[[ Material to process open ]]

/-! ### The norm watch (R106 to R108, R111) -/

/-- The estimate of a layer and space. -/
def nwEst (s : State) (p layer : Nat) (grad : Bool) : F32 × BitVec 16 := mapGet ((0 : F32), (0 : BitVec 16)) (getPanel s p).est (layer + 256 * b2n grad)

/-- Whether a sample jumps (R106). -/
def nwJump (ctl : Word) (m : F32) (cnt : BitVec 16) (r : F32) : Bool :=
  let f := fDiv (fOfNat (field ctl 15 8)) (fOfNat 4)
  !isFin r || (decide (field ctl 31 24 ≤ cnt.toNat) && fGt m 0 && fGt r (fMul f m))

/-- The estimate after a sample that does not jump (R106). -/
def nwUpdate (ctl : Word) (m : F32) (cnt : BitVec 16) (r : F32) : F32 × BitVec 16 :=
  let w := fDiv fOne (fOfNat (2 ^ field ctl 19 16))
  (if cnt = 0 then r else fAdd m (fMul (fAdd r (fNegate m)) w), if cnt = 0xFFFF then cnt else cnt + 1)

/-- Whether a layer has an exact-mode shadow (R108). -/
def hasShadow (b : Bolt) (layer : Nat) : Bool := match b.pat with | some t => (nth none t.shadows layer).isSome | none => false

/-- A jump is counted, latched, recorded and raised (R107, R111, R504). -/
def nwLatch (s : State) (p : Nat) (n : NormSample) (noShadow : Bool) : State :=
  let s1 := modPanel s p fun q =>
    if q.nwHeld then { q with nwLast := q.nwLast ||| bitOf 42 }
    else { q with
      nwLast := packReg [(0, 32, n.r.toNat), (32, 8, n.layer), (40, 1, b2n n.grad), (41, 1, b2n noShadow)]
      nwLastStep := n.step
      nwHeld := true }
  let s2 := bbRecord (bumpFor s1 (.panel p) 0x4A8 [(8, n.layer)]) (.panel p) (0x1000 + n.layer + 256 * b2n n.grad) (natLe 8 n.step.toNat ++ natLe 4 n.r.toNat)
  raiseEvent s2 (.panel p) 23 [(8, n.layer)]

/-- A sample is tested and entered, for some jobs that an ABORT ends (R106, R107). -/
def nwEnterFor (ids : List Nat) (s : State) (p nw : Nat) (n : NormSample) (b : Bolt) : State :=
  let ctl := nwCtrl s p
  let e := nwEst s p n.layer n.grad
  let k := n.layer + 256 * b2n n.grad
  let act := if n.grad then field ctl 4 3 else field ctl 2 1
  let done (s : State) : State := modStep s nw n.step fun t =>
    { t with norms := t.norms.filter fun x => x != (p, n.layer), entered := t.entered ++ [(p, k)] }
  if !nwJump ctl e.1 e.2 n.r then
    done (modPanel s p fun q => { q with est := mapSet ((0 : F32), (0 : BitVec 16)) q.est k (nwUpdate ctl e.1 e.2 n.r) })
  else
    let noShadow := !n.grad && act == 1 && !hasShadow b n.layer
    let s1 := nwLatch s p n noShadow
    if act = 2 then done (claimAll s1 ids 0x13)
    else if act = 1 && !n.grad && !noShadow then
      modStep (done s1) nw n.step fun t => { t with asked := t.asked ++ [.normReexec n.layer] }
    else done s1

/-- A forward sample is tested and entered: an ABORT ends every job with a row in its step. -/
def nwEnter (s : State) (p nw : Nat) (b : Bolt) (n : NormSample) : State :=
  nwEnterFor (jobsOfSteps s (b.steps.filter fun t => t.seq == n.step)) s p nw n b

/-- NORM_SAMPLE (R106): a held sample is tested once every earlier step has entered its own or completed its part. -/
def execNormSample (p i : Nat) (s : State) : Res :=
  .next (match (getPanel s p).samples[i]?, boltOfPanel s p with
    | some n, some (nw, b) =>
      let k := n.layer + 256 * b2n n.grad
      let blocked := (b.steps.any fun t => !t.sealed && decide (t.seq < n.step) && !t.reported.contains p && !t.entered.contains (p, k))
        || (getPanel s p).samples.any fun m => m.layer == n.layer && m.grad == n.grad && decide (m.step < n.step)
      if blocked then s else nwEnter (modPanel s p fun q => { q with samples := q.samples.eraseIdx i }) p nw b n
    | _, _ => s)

[[ Material to process closed ]]
[[ Material to process open ]]

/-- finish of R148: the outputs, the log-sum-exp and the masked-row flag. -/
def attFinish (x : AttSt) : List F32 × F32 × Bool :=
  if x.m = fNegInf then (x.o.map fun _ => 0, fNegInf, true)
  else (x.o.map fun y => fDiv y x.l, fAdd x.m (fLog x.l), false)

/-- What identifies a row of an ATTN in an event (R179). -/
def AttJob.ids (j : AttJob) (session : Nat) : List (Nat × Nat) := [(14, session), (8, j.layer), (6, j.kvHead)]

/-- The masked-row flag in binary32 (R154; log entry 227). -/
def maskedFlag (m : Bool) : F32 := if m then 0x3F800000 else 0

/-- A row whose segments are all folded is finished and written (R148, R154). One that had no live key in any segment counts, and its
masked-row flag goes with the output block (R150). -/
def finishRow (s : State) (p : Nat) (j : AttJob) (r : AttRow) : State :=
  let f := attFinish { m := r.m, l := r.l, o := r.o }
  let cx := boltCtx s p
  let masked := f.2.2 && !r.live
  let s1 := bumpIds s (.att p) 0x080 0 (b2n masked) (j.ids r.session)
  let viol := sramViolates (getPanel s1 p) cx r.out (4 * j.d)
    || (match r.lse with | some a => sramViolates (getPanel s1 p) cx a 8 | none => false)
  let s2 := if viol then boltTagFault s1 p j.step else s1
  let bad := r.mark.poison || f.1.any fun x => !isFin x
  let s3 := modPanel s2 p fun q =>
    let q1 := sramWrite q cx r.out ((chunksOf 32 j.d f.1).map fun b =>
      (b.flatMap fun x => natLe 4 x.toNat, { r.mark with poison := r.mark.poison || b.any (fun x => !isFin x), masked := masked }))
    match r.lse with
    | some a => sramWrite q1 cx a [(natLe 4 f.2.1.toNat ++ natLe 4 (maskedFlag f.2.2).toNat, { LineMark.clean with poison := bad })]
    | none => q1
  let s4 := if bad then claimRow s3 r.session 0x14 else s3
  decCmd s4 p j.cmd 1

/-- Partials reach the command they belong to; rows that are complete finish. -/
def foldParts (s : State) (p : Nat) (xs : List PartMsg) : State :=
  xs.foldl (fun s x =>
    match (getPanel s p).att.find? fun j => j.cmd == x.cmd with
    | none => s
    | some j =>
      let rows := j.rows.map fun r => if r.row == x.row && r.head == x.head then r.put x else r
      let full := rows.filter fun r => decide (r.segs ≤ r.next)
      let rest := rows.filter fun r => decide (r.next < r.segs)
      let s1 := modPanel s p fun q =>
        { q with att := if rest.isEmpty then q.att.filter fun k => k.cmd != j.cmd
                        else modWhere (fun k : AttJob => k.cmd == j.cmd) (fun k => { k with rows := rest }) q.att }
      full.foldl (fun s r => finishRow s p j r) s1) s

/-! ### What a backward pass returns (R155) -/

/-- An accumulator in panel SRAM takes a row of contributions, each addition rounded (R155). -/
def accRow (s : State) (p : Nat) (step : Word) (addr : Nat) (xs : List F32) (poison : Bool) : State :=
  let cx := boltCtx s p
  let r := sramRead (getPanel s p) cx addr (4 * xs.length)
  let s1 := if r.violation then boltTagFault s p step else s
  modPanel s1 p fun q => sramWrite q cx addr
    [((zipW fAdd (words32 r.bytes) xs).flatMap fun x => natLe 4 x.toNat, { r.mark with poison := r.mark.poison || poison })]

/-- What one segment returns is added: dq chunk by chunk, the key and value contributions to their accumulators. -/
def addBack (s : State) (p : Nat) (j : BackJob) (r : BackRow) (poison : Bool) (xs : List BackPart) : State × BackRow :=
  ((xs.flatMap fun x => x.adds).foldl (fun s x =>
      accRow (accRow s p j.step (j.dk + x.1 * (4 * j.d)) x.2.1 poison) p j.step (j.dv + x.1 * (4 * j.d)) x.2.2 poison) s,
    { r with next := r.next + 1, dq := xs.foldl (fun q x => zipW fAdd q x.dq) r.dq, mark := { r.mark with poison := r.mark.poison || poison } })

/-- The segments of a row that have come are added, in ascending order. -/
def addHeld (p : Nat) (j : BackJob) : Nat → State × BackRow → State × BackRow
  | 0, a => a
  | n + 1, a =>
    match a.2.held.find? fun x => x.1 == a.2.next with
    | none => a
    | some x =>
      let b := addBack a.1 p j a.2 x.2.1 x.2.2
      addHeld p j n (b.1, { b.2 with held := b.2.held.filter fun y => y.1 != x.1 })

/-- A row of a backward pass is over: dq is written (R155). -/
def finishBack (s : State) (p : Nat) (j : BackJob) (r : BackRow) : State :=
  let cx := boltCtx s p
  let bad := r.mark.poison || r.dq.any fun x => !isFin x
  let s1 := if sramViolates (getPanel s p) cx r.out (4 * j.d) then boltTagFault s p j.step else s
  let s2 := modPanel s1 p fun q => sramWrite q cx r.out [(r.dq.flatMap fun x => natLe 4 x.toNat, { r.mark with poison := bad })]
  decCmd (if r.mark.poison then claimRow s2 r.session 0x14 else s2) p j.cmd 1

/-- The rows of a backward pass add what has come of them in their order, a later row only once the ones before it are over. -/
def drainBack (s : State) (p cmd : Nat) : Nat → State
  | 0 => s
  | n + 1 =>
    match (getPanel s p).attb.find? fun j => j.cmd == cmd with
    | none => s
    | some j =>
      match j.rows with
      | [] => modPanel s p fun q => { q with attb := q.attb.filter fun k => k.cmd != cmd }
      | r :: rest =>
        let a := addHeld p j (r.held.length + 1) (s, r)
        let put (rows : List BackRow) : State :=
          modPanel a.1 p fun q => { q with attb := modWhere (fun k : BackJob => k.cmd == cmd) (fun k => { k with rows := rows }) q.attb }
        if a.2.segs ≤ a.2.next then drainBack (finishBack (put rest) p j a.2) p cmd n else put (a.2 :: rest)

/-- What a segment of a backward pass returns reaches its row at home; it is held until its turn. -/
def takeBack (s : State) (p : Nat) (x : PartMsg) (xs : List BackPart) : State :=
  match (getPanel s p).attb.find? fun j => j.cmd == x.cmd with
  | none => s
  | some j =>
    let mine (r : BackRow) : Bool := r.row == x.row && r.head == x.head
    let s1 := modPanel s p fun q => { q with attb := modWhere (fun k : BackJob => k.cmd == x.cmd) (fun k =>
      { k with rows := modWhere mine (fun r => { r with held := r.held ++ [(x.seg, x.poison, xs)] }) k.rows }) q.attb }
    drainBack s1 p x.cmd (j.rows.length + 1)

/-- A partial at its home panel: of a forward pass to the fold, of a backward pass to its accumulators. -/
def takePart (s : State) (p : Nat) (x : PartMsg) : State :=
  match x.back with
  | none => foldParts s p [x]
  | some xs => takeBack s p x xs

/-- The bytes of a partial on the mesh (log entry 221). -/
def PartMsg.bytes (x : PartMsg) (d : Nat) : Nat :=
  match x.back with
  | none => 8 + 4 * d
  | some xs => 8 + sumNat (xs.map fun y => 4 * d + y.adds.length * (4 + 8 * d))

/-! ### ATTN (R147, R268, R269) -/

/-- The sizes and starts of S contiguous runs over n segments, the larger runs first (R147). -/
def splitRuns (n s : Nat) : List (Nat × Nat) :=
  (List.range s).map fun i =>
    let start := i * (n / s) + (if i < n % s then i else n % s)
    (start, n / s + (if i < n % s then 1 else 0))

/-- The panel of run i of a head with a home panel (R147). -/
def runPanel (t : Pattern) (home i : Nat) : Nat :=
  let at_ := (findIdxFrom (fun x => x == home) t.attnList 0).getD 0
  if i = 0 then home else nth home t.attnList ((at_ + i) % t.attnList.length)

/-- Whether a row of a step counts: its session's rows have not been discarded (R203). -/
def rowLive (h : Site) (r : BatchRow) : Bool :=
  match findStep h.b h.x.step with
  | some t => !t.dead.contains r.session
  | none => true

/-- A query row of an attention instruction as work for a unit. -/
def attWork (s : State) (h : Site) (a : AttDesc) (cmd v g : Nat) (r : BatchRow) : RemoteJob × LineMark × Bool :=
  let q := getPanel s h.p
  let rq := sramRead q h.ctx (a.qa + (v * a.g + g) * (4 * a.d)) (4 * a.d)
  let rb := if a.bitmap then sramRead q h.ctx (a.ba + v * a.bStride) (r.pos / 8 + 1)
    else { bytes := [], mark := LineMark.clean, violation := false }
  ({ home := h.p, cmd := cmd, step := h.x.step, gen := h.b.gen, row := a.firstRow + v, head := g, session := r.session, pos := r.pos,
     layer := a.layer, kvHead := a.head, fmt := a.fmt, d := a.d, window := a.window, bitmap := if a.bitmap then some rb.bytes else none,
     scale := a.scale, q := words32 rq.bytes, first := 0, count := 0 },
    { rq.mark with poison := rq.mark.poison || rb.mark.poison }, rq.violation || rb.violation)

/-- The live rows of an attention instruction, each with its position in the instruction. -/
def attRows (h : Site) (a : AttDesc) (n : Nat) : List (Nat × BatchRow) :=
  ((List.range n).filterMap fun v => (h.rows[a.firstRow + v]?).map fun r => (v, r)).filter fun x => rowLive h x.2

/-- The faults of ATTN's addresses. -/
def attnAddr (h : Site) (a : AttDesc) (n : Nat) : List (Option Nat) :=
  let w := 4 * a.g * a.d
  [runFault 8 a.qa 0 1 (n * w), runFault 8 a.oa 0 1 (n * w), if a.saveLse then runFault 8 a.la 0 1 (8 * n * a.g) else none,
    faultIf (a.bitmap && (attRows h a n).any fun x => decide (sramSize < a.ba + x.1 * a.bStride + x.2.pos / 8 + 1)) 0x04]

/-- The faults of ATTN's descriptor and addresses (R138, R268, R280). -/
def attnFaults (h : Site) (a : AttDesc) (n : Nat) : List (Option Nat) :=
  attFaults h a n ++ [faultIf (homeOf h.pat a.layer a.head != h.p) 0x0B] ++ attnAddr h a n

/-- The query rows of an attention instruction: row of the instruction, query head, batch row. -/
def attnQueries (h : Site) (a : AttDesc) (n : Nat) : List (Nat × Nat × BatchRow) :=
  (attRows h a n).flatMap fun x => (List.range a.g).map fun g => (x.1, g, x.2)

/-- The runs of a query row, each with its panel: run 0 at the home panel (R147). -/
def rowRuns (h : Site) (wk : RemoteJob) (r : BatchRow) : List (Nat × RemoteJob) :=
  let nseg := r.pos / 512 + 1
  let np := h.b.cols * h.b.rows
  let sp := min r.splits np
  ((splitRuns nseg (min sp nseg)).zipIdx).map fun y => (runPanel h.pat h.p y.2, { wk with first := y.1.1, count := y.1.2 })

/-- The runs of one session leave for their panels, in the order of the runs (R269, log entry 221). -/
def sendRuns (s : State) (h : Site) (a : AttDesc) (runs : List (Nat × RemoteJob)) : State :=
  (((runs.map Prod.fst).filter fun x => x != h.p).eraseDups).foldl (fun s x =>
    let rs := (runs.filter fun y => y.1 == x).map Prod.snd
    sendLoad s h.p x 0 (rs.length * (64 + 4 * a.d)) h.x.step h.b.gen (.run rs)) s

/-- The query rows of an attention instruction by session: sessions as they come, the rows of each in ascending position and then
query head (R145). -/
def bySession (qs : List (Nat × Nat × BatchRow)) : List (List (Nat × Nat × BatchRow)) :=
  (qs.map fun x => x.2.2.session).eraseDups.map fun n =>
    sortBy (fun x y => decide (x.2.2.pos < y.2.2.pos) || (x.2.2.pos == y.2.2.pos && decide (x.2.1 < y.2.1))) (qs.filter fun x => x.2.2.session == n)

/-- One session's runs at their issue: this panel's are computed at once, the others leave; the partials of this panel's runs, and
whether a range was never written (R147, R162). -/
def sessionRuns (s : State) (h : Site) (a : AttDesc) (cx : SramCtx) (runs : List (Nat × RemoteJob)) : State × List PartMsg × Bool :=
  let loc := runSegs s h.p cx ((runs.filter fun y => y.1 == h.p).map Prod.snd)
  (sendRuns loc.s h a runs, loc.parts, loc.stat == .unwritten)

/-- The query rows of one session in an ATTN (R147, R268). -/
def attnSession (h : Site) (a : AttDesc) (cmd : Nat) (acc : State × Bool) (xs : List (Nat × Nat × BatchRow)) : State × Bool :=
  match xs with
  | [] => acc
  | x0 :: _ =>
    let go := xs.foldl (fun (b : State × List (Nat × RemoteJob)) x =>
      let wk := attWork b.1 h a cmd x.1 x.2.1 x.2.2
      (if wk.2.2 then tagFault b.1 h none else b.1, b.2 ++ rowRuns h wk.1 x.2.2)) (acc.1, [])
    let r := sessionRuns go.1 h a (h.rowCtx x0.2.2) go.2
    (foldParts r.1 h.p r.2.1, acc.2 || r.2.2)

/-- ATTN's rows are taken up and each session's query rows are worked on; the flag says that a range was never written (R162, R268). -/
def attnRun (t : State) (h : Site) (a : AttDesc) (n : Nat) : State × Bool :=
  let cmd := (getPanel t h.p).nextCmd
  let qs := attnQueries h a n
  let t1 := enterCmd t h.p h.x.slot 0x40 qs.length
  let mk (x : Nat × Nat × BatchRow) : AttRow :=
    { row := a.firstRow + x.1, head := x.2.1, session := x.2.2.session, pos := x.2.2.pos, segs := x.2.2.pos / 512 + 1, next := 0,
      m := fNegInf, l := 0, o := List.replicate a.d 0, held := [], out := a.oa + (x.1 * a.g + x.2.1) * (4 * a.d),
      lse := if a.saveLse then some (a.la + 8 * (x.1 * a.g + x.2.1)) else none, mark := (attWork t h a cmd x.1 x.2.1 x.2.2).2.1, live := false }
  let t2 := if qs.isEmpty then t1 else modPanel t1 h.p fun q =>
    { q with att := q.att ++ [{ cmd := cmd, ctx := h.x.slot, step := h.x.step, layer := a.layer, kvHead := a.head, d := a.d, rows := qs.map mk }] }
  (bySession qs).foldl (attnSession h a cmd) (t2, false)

[[ Material to process closed ]]
[[ Material to process open ]]

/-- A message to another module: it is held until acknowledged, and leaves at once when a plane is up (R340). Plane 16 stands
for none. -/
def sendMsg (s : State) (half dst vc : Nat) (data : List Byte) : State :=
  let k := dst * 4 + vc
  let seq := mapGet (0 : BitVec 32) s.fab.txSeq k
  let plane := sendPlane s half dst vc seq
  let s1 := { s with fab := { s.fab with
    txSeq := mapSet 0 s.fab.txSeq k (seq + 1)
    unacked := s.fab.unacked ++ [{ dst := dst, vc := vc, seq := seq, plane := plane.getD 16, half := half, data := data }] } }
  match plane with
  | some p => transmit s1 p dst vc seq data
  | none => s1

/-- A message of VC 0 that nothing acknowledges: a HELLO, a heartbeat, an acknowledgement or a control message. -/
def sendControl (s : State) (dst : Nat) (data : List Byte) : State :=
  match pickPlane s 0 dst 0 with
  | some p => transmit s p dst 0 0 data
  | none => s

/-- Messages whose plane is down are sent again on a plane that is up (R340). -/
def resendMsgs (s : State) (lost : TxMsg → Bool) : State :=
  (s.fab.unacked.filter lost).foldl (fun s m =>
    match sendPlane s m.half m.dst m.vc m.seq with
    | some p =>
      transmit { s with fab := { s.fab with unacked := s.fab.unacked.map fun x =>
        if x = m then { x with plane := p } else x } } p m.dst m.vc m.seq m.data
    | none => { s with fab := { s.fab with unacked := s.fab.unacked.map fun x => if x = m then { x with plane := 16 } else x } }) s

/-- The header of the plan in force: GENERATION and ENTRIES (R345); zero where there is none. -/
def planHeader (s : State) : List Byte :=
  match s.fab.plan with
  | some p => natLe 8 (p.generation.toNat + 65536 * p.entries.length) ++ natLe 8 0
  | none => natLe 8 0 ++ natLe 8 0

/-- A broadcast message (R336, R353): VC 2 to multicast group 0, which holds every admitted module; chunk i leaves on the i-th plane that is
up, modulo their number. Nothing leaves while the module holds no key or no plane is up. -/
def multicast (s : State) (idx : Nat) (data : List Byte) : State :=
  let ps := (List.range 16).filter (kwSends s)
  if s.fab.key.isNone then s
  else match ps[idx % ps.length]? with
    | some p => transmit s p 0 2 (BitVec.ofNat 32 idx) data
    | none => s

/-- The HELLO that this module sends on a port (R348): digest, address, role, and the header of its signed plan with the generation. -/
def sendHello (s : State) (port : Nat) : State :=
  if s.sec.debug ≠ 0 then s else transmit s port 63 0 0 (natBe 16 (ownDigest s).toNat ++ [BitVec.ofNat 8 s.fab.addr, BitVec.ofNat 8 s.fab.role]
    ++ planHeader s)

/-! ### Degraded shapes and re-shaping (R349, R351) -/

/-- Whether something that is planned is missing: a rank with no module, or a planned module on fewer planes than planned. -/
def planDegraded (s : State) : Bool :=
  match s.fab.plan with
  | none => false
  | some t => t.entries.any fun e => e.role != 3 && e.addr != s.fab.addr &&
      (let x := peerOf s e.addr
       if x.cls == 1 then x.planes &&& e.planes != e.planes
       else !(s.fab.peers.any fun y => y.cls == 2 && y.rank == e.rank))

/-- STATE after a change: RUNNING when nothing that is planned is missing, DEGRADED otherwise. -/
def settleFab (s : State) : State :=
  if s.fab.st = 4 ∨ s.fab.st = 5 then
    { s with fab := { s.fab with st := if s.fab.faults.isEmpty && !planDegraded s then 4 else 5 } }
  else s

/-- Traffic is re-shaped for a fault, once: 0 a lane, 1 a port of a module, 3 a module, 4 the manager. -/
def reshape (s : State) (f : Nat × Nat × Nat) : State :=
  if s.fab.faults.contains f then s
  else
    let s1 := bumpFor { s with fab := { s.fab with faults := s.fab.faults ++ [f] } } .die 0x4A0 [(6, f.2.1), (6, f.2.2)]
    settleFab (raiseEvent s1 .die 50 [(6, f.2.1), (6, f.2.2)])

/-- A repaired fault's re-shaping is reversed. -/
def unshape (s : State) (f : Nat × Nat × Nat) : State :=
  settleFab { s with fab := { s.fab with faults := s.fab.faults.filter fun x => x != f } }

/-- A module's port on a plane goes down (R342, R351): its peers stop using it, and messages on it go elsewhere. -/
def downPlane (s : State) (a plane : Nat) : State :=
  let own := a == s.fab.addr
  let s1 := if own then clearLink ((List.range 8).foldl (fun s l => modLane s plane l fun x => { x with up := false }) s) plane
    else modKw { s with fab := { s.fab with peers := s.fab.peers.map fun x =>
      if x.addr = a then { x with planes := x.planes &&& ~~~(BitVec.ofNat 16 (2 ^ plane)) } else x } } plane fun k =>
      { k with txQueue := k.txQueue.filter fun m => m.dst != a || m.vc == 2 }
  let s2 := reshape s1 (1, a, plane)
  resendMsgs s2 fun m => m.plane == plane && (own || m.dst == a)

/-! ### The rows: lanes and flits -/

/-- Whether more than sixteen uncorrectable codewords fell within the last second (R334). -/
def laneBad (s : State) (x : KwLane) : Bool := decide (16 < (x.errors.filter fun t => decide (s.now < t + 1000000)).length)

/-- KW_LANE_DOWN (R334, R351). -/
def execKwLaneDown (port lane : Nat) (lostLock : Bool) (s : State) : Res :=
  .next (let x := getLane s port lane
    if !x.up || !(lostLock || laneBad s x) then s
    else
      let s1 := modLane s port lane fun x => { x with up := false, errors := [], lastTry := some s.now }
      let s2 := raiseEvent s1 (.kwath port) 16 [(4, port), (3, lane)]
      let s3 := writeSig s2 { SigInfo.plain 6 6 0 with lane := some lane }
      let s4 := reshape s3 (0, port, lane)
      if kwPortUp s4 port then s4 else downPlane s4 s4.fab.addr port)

[[ Material to process closed ]]

Would you print exactly, and only, the lines of the data above from the line with "position and then" through the line with "m := fNegInf, l", inclusive?

/-- The query rows of an attention instruction by session: sessions as they come, the rows of each in ascending position and then
query head (R145). -/
def bySession (qs : List (Nat × Nat × BatchRow)) : List (List (Nat × Nat × BatchRow)) :=
  (qs.map fun x => x.2.2.session).eraseDups.map fun n =>
    sortBy (fun x y => decide (x.2.2.pos < y.2.2.pos) || (x.2.2.pos == y.2.2.pos && decide (x.2.1 < y.2.1))) (qs.filter fun x => x.2.2.session == n)

/-- One session's runs at their issue: this panel's are computed at once, the others leave; the partials of this panel's runs, and
whether a range was never written (R147, R162). -/
def sessionRuns (s : State) (h : Site) (a : AttDesc) (cx : SramCtx) (runs : List (Nat × RemoteJob)) : State × List PartMsg × Bool :=
  let loc := runSegs s h.p cx ((runs.filter fun y => y.1 == h.p).map Prod.snd)
  (sendRuns loc.s h a runs, loc.parts, loc.stat == .unwritten)

/-- The query rows of one session in an ATTN (R147, R268). -/
def attnSession (h : Site) (a : AttDesc) (cmd : Nat) (acc : State × Bool) (xs : List (Nat × Nat × BatchRow)) : State × Bool :=
  match xs with
  | [] => acc
  | x0 :: _ =>
    let go := xs.foldl (fun (b : State × List (Nat × RemoteJob)) x =>
      let wk := attWork b.1 h a cmd x.1 x.2.1 x.2.2
      (if wk.2.2 then tagFault b.1 h none else b.1, b.2 ++ rowRuns h wk.1 x.2.2)) (acc.1, [])
    let r := sessionRuns go.1 h a (h.rowCtx x0.2.2) go.2
    (foldParts r.1 h.p r.2.1, acc.2 || r.2.2)

/-- ATTN's rows are taken up and each session's query rows are worked on; the flag says that a range was never written (R162, R268). -/
def attnRun (t : State) (h : Site) (a : AttDesc) (n : Nat) : State × Bool :=
  let cmd := (getPanel t h.p).nextCmd
  let qs := attnQueries h a n
  let t1 := enterCmd t h.p h.x.slot 0x40 qs.length
  let mk (x : Nat × Nat × BatchRow) : AttRow :=
    { row := a.firstRow + x.1, head := x.2.1, session := x.2.2.session, pos := x.2.2.pos, segs := x.2.2.pos / 512 + 1, next := 0,
      m := fNegInf, l := 0, o := List.replicate a.d 0, held := [], out := a.oa + (x.1 * a.g + x.2.1) * (4 * a.d),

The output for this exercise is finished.